**REQUIREMENT**
Could you extract every entry below and reproduce it exactly?

Collected data:
BEGIN
-- ==== Sys2Proof/Word.lean ====
section
/-! DEFINITION. The word types of the core: every value the spec calls a bit vector (00_scope.md R6, R7). -/

namespace Sys2Proof

/-- A block: 128 bits, byte 0 the most significant byte (00_scope.md R7). -/
abbrev Block := BitVec 128

/-- One byte of a block, of a domain constant or of a response code. -/
abbrev Byte := BitVec 8

/-- One of the 32 nibbles of the cipher state (40_block_cipher.md R100). -/
abbrev Nibble := BitVec 4

/-- One round key `U ‖ V`, U in bits 63:32 (10_state.md R28). -/
abbrev RoundKey := BitVec 64

/-- The 6-bit round-constant register `c` (40_block_cipher.md R105). -/
abbrev RoundConst := BitVec 6

/-- The command word `CW` (30_encoding.md R72). -/
abbrev CmdWord := BitVec 32

/-- The response word `RW` (30_encoding.md R74). -/
abbrev RespWord := BitVec 32

end Sys2Proof
end

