-- ==== Sys2Proof/Syntax.lean ====
section
/-! DEFINITION. The nine commands of the core (30_encoding.md R70), one constructor per row of the opcode table, and the command as
it stands at the port (R71). -/

namespace Sys2Proof

/-- The direction of an operation, register and field `DIR` (10_state.md R23): 0 encrypts, 1 decrypts and verifies. -/
inductive Dir where
  | enc
  | dec
deriving DecidableEq, Repr

/-- A command as the host presents it: the triple `(CW, DIN, KIN)`, sampled together (30_encoding.md R71). -/
structure Command where
  cw : CmdWord
  din : Block
  kin : Block
deriving DecidableEq, Repr

/-- One command with the operands it uses (30_encoding.md R73). Lengths and the block number are counts; `WellFormed` bounds them by
their fields. An operand the table calls "ignored" is no operand here, so no meaning can depend on it (20_memory.md R56; log 10, log 14). -/
inductive Instr where
  /-- ENCBLK, opcode 0x01 (40_block_cipher.md R110) -/
  | encblk (klen dlen : Nat) (din kin : Block)
  /-- INIT, opcode 0x02 (42_mode_engine.md R150) -/
  | init (dir : Dir) (klen nlen : Nat) (din kin : Block)
  /-- ADBLK, opcode 0x03 (42_mode_engine.md R161) -/
  | adblk (last : Bool) (len : Nat) (din : Block)
  /-- MSGBLK, opcode 0x04 (42_mode_engine.md R165) -/
  | msgblk (last : Bool) (len : Nat) (din : Block)
  /-- GETTAG, opcode 0x05 (43_tag_and_release.md R190) -/
  | gettag
  /-- VERIFY, opcode 0x06 (43_tag_and_release.md R193) -/
  | verify (len : Nat) (din : Block)
  /-- RDBUF, opcode 0x07 (43_tag_and_release.md R196) -/
  | rdbuf (idx : Nat)
  /-- CLEAR, opcode 0x08 (43_tag_and_release.md R191) -/
  | clear
  /-- RDSTAT, opcode 0x09 (43_tag_and_release.md R195) -/
  | rdstat
deriving DecidableEq, Repr

end Sys2Proof
end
END
**YOUR SOLUTION**
-- ==== Sys2Proof/Word.lean ====
section
/-! DEFINITION. The word types of the core: every value the spec calls a bit vector (00_scope.md R6, R7). -/

namespace Sys2Proof

/-- A block: 128 bits, byte 0 the most significant byte (00_scope.md R7). -/
abbrev Block := BitVec 128

/-- One byte of a block, of a domain constant or of a response code. -/
abbrev Byte := BitVec 8

/-- One of the 32 nibbles of the cipher state (40_block_cipher.md R100). -/
abbrev Nibble := BitVec 4

/-- One round key `U ‖ V`, U in bits 63:32 (10_state.md R28). -/
abbrev RoundKey := BitVec 64

/-- The 6-bit round-constant register `c` (40_block_cipher.md R105). -/
abbrev RoundConst := BitVec 6

/-- The command word `CW` (30_encoding.md R72). -/
abbrev CmdWord := BitVec 32

/-- The response word `RW` (30_encoding.md R74). -/
abbrev RespWord := BitVec 32

end Sys2Proof
end

-- ==== Sys2Proof/Syntax.lean ====
section
/-! DEFINITION. The nine commands of the core (30_encoding.md R70), one constructor per row of the opcode table, and the command as
it stands at the port (R71). -/

namespace Sys2Proof

/-- The direction of an operation, register and field `DIR` (10_state.md R23): 0 encrypts, 1 decrypts and verifies. -/
inductive Dir where
  | enc
  | dec
deriving DecidableEq, Repr

/-- A command as the host presents it: the triple `(CW, DIN, KIN)`, sampled together (30_encoding.md R71). -/
structure Command where
  cw : CmdWord
  din : Block
  kin : Block
deriving DecidableEq, Repr

/-- One command with the operands it uses (30_encoding.md R73). Lengths and the block number are counts; `WellFormed` bounds them by
their fields. An operand the table calls "ignored" is no operand here, so no meaning can depend on it (20_memory.md R56; log 10, log 14). -/
inductive Instr where
  /-- ENCBLK, opcode 0x01 (40_block_cipher.md R110) -/
  | encblk (klen dlen : Nat) (din kin : Block)
  /-- INIT, opcode 0x02 (42_mode_engine.md R150) -/
  | init (dir : Dir) (klen nlen : Nat) (din kin : Block)
  /-- ADBLK, opcode 0x03 (42_mode_engine.md R161) -/
  | adblk (last : Bool) (len : Nat) (din : Block)
  /-- MSGBLK, opcode 0x04 (42_mode_engine.md R165) -/
  | msgblk (last : Bool) (len : Nat) (din : Block)
  /-- GETTAG, opcode 0x05 (43_tag_and_release.md R190) -/
  | gettag
  /-- VERIFY, opcode 0x06 (43_tag_and_release.md R193) -/
  | verify (len : Nat) (din : Block)
  /-- RDBUF, opcode 0x07 (43_tag_and_release.md R196) -/
  | rdbuf (idx : Nat)
  /-- CLEAR, opcode 0x08 (43_tag_and_release.md R191) -/
  | clear
  /-- RDSTAT, opcode 0x09 (43_tag_and_release.md R195) -/
  | rdstat
deriving DecidableEq, Repr

end Sys2Proof
end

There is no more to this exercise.